2006 年 07 月 10 日, 星期一
用oracle来背单词
看英文文档的时候,总是遇到很多生词,那些是重点记住,那些属于无所谓的呢?我的想法是把文档里所有单词入库,只出现一次的,就不用背的,记得记不得就无所谓了,从而过滤一大P单词。
本文使用oracle的sqlldr,utl_file和shell脚本实现,简单,容易实现。
1,把文档单词入库:
1)手工拷贝整个电子文档(比如PDF文档),放入一个文本文件,如a.txt(直接拷贝完接,不用做其他处理)。

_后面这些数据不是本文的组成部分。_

theorem exec_cfgEnc (d : DeviceState) (s : State) : exec (.cfgEnc d) s = encodeInto d s := rfl

theorem exec_cfgEnc_of_valid {d : DeviceState} (s : State) (hd : isValid d = true) :
    exec (.cfgEnc d) s = .next (writeCfg (encodeCfg d s.cfg) s) := by
  rw [exec_cfgEnc, encodeInto, if_pos hd]

/-! ### Validity (R86) -/

theorem isValid_iff (d : DeviceState) :
    isValid d = true ↔
      d.mode.toNat ≤ 5 ∧ 16 ≤ d.temp.toNat ∧ d.temp.toNat ≤ 30 ∧ d.fan.toNat ≤ 5 := by
  simp [isValid, BitVec.le_def, and_assoc]

/-! ### The fan quantizer (R87), one equation per case -/

theorem fanQuant_toNat_of_lt {f : Byte} (hf : f.toNat < 3) : (fanQuant f).toNat = f.toNat := by
  have hlt : f < 3#8 := hf
  rw [fanQuant, if_pos hlt, BitVec.toNat_setWidth, Nat.mod_eq_of_lt (by omega)]

theorem fanQuant_of_eq {f : Byte} (hf : f.toNat = 3) : fanQuant f = 2#4 := by
  obtain rfl : f = 3#8 := BitVec.eq_of_toNat_eq hf
  rfl

theorem fanQuant_of_gt {f : Byte} (hf : 3 < f.toNat) : fanQuant f = 3#4 := by
  have hlt : ¬ f < 3#8 := by bv_omega
  have hne : f ≠ 3#8 := by bv_omega
  rw [fanQuant, if_neg hlt, if_neg hne]

/-! ### Nibbles as numbers (R11) -/

@[simp] theorem hiNibble_toNat (b : Byte) : (hiNibble b).toNat = b.toNat / 16 := by
  have hb := b.isLt
  rw [hiNibble, BitVec.extractLsb'_toNat, Nat.shiftRight_eq_div_pow]
  omega

@[simp] theorem loNibble_toNat (b : Byte) : (loNibble b).toNat = b.toNat % 16 := by
  rw [loNibble, BitVec.extractLsb'_toNat, Nat.shiftRight_zero]

@[simp] theorem joinNibbles_toNat (h l : Nibble) :
    (joinNibbles h l).toNat = 16 * h.toNat + l.toNat := by
  rw [joinNibbles, BitVec.toNat_append, ← Nat.shiftLeft_add_eq_or_of_lt l.isLt, Nat.shiftLeft_eq]
  omega

@[simp] theorem hiNibble_joinNibbles (h l : Nibble) : hiNibble (joinNibbles h l) = h := by
  apply BitVec.eq_of_toNat_eq
  have hl := l.isLt
  rw [hiNibble_toNat, joinNibbles_toNat]
  omega

/-! ### What CFG.ENC puts in its targets, as numbers, for a field within its bound -/

/-- The mode code of R95: 0 for mode 0, else 8 to 12, above every code DEC.mode reads as 0. -/
theorem encModeCode_toNat {mode : Byte} (hm : mode.toNat ≤ 5) :
    (encModeCode mode).toNat = if 0 < mode.toNat then mode.toNat + 7 else 0 := by
  by_cases hpos : 0 < mode.toNat
  · have hpos' : 0#8 < mode := hpos
    rw [encModeCode, if_pos hpos', if_pos hpos, BitVec.toNat_setWidth, BitVec.toNat_add]
    simp only [BitVec.toNat_ofNat]
    omega
  · have hpos' : ¬ 0#8 < mode := hpos
    rw [encModeCode, if_neg hpos', if_neg hpos, BitVec.toNat_ofNat]

theorem hiNibble_encByte1_toNat {d : DeviceState} (old : Byte)
    (hlo : 16 ≤ d.temp.toNat) (hhi : d.temp.toNat ≤ 30) :
    (hiNibble (encByte1 d old)).toNat = d.temp.toNat - 16 := by
  rw [encByte1, hiNibble_joinNibbles, BitVec.toNat_setWidth, BitVec.toNat_sub]
  simp only [BitVec.toNat_ofNat]
  omega

theorem encByte2_bit1 (d : DeviceState) (old : Byte) : (encByte2 d old).getLsbD 1 = d.light := by
  cases hlight : d.light <;> simp [encByte2, boolByte, hlight]

/-! ### Each field comes back (R106) -/

/-- A mode code up to 7 is read as mode 0, one above 7 as the code less 7 (R88). -/
theorem decMode_toNat (blk : Block) :
    (decMode blk).toNat =
      if (hiNibble blk[0]).toNat ≤ 7 then 0 else (hiNibble blk[0]).toNat - 7 := by
  by_cases hcode : (hiNibble blk[0]).toNat ≤ 7
  · have hle : hiNibble blk[0] ≤ 7#4 := hcode
    rw [decMode, if_pos hle, if_pos hcode, BitVec.toNat_ofNat]
  · have hle : ¬ hiNibble blk[0] ≤ 7#4 := hcode
    have hnib := (hiNibble blk[0]).isLt
    rw [decMode, if_neg hle, if_neg hcode, BitVec.toNat_sub, BitVec.toNat_setWidth]
    simp only [BitVec.toNat_ofNat]
    omega

theorem decMode_encodeCfg {d : DeviceState} (blk : Block) (hm : d.mode.toNat ≤ 5) :
    decMode (encodeCfg d blk) = d.mode := by
  apply BitVec.eq_of_toNat_eq
  rw [decMode_toNat, encodeCfg_get0, encByte0, hiNibble_joinNibbles, encModeCode_toNat hm]
  split_ifs <;> omega

theorem decTemp_encodeCfg {d : DeviceState} (blk : Block)
    (hlo : 16 ≤ d.temp.toNat) (hhi : d.temp.toNat ≤ 30) :
    decTemp (encodeCfg d blk) = d.temp := by
  apply BitVec.eq_of_toNat_eq
  rw [decTemp, encodeCfg_get1, BitVec.toNat_add, BitVec.toNat_setWidth,
    hiNibble_encByte1_toNat _ hlo hhi]
  simp only [BitVec.toNat_ofNat]
  omega

theorem decFan_encodeCfg {d : DeviceState} (blk : Block) (hf : d.fan.toNat ≤ 5) :
    decFan (encodeCfg d blk) = d.fan := by
  apply BitVec.eq_of_toNat_eq
  rw [decFan, encodeCfg_get14, encByte14, BitVec.toNat_setWidth, loNibble_toNat]
  omega

theorem decSwing_encodeCfg (d : DeviceState) (blk : Block) :
    decSwing (encodeCfg d blk) = d.swing := by
  rw [decSwing, encodeCfg_get4, encByte4]
  cases d.swing <;> rfl

theorem decLight_encodeCfg (d : DeviceState) (blk : Block) :
    decLight (encodeCfg d blk) = d.light := by
  rw [decLight, encodeCfg_get2, encByte2_bit1]

/-- Field by field: each bound of IS_VALID is what its field needs to come back. -/
theorem decodeCfg_encodeCfg {d : DeviceState} (blk : Block) (hd : isValid d = true) :
    decodeCfg (encodeCfg d blk) = d := by
  obtain ⟨hmode, htempLo, htempHi, hfan⟩ := (isValid_iff d).mp hd
  rw [decodeCfg, decMode_encodeCfg blk hmode, decTemp_encodeCfg blk htempLo htempHi,
    decFan_encodeCfg blk hfan, decSwing_encodeCfg, decLight_encodeCfg]

/-! ### The statements -/

/-- Settles O7: the bit returned is the conjunction of the bounds. -/
theorem validIffThreeBounds : Obligations.ValidIffThreeBounds :=
  fun d s => ⟨isValid d, exec_isValid d s, isValid_iff d⟩

/-- Settles O8, by the quantizer's three cases. -/
theorem fanQuantization : Obligations.FanQuantization :=
  fun f s => ⟨fanQuant f, exec_fanq f s, fanQuant_toNat_of_lt, fanQuant_of_eq, fanQuant_of_gt⟩

/-- Settles O13: CFG.ENC leaves the encoded block in CFG, from which each field is decoded back. -/
theorem decodeAfterEncode : Obligations.DecodeAfterEncode := by
  intro d s hd
  refine ⟨writeCfg (encodeCfg d s.cfg) s, exec_cfgEnc_of_valid s hd, ?decoded⟩
  rw [exec_cfgDec, writeCfg_cfg, decodeCfg_encodeCfg s.cfg hd]

end Sys2Proof.Machine
end

section
/-! Proofs about the Frame Reader (`42_frame_reader.md`): the byte steps before the body, and a read that
meets no data inside a frame. -/

namespace Sys2Proof.Machine

/-! ### What each operation leaves: one equation per instruction -/

theorem exec_rxSync1Hit (s : State) :
    exec .rxSync1Hit s = .next { s with rx := { s.rx with state := .waitSync2 } } := rfl

theorem exec_rxSync1Skip (b : Byte) (s : State) : exec (.rxSync1Skip b) s = .next s := rfl

theorem exec_rxSync2Hit (s : State) :
    exec .rxSync2Hit s = .next { s with rx := { s.rx with state := .readLength } } := rfl

theorem exec_rxSync2Miss (b : Byte) (s : State) :
    exec (.rxSync2Miss b) s = .next { s with rx := { s.rx with state := .waitSync1 } } := rfl

theorem exec_rxLen (b : Byte) (s : State) :
    exec (.rxLen b) s = .next { s with rx := { s.rx with cnt := b, state := .readBody } } := rfl

theorem exec_rxRead (s : State) :
    exec .rxRead s = .next { s with
      cfg := if readOk s then extractBlock (readRun s.source).reader.buf else s.cfg
      rx := (readRun s.source).reader
      source := (readRun s.source).left
      ret := .read (readOk s) } :=
  congrArg (fun t => Host.Outcome.next (returns (.read (readOk s)) t)) (afterRead_eq s)

/-- A read whose run fails leaves CFG as it was (R118). -/
theorem exec_rxRead_of_fail {s : State} {r : Reader} {left : List Answer}
    (hrun : readRun s.source = ⟨false, r, left⟩) :
    exec .rxRead s = .next { s with rx := r, source := left, ret := .read false } := by
  simp [exec_rxRead, readOk, hrun]

/-! ### RX.READ's loop (R112), one equation per reader state and answer -/

theorem readAnswers_none (rest : List Answer) (r : Reader) :
    readAnswers (none :: rest) r = ⟨false, r, rest⟩ := rfl

theorem readAnswers_sync1_hit (l : List Answer) {r : Reader} (hr : r.state = .waitSync1) :
    readAnswers (some Config.sync :: l) r = readAnswers l (readerGoto .waitSync2 r) := by
  simp [readAnswers, readerByte, hr]

theorem readAnswers_sync2_hit (l : List Answer) {r : Reader} (hr : r.state = .waitSync2) :
    readAnswers (some Config.sync :: l) r = readAnswers l (readerGoto .readLength r) := by
  simp [readAnswers, readerByte, hr]

theorem readAnswers_length (b : Byte) (l : List Answer) {r : Reader} (hr : r.state = .readLength) :
    readAnswers (some b :: l) r = readAnswers l (readerLen b r) := by
  simp [readAnswers, readerByte, hr]

/-- A body byte after which the count is not 0 does not end the read (R116). -/
theorem readAnswers_body_of_cnt_ne (b : Byte) (l : List Answer) {r : Reader}
    (hr : r.state = .readBody) (hcnt : r.cnt - 1#8 ≠ 0#8) :
    readAnswers (some b :: l) r = readAnswers l (readerBody b r) := by
  simp [readAnswers, readerByte, hr, bodyComplete, readerBody, hcnt]

/-! ### No data inside a frame (R120) -/

/-- A body ends with the byte that brings the count to 0, the one after `(RX.CNT - 1) mod 256` others; no
data after at most so many bytes ends the read with fail. -/
theorem readAnswers_body_gap (bs : List Byte) (rest : List Answer) (r : Reader)
    (hr : r.state = .readBody) (hlen : bs.length ≤ (r.cnt - 1#8).toNat) :
    ∃ r' : Reader, readAnswers (bs.map some ++ none :: rest) r = ⟨false, r', rest⟩ := by
  induction bs generalizing r with
  | nil => exact ⟨r, readAnswers_none rest r⟩
  | cons b bs ih =>
    rw [List.length_cons] at hlen
    have hcnt : r.cnt - 1#8 ≠ 0#8 := by
      intro hzero
      simp [hzero] at hlen
    have hlen' : bs.length ≤ ((readerBody b r).cnt - 1#8).toNat := by
      simp only [readerBody]
      bv_omega
    rw [List.map_cons, List.cons_append, readAnswers_body_of_cnt_ne b _ hr hcnt]
    exact ih (readerBody b r) hr hlen'

/-- The read of the first `k` bytes of a frame and then no data, by how far the reader has come: nothing,
one sync byte, the sync pair, or the length byte and `k - 3` of 47 body bytes. -/
theorem readRun_frame_gap (body : List Byte) (k : Nat) (rest : List Answer) (hk : k < 50) :
    ∃ r : Reader,
      readRun (((Config.sync :: Config.sync :: Config.lenVal :: body).take k).map some ++ none :: rest)
        = ⟨false, r, rest⟩ := by
  unfold readRun
  match k with
  | 0 => exact ⟨_, readAnswers_none rest _⟩
  | 1 => exact ⟨_, (readAnswers_sync1_hit _ rfl).trans (readAnswers_none rest _)⟩
  | 2 =>
    exact ⟨_, (readAnswers_sync1_hit _ rfl).trans
      ((readAnswers_sync2_hit _ rfl).trans (readAnswers_none rest _))⟩
  | n + 3 =>
    simp only [List.take_succ_cons, List.map_cons, List.cons_append]
    rw [readAnswers_sync1_hit _ rfl, readAnswers_sync2_hit _ rfl, readAnswers_length _ _ rfl]
    have hcnt : (Config.lenVal - 1#8).toNat = 46 := rfl
    have hlen : (body.take n).length ≤ (Config.lenVal - 1#8).toNat := by
      rw [List.length_take, hcnt]
      omega
    exact readAnswers_body_gap (body.take n) rest _ rfl hlen

/-- Offsets 0 to 2 of a frame, and the 47 bytes behind them. -/
theorem toList_eq_header_cons (f : Frame) : f.toList = f[0] :: f[1] :: f[2] :: f.toList.drop 3 := by
  have hlen : f.toList.length = 50 := Vector.length_toList
  rw [← List.drop_zero (l := f.toList), List.drop_eq_getElem_cons (by omega),
    List.drop_eq_getElem_cons (by omega), List.drop_eq_getElem_cons (by omega)]
  simp

/-! ### The statements -/

/-- Settles O16: each of the four steps writes RX.STATE or nothing. -/
theorem syncHuntMovesReaderStateOnly : Obligations.SyncHuntMovesReaderStateOnly :=
  fun b s => ⟨exec_rxSync1Hit s, exec_rxSync1Skip b s, exec_rxSync2Hit s, exec_rxSync2Miss b s⟩

/-- Settles O17: the length byte goes to RX.CNT as it is. -/
theorem lengthByteLoadsCounter : Obligations.LengthByteLoadsCounter := exec_rxLen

2)执行脚本(脚本内容见后文) 命令入库单词:%sh read_word.sh 文本文件名 表名 数据库连接字符串
比如%sh read_word.sh d32643.txt abc bigboar/bigboar@db121
2,统计单词输出:
比如:
以出现频率排序:
select name,count(*) from abc group by name order by count(*) desc;
select name,count(*) from abc group by name order by count(*) asc;
先以字母顺序abcd.....xyz排序,在字母里再以出现频率排序
select name,count(*) from abc group by name order by name asc,count(*) desc;
过滤只出现一次的单词
select name,count(*) from abc group by name having count(*) > 1 order by count(*) desc;
select name,count(*) from abc group by name having count(*) > 1 order by count(*) asc;
select name,count(*) from abc group by name having count(*) > 1 order by name asc,count(*) desc;
由于名词复数,动词过去式等,并不能智能识别,我的感觉是先按字母排序,在字母里按出现频率排序,不对单词进行过滤这样比较好点。
3,把单词输出成文本
SQL>create or replace directory exp_dir as '/tmp';
SQL>grant read, write on directory exp_dir to bigboar;
然后执行下面这个存储过程,把单词输出到文本/tmp/abc.txt文件,执行完了,去看文件就可以了,到此,大功告成,把很熟练的单词删掉,剩下的就是自己可以背的单词了。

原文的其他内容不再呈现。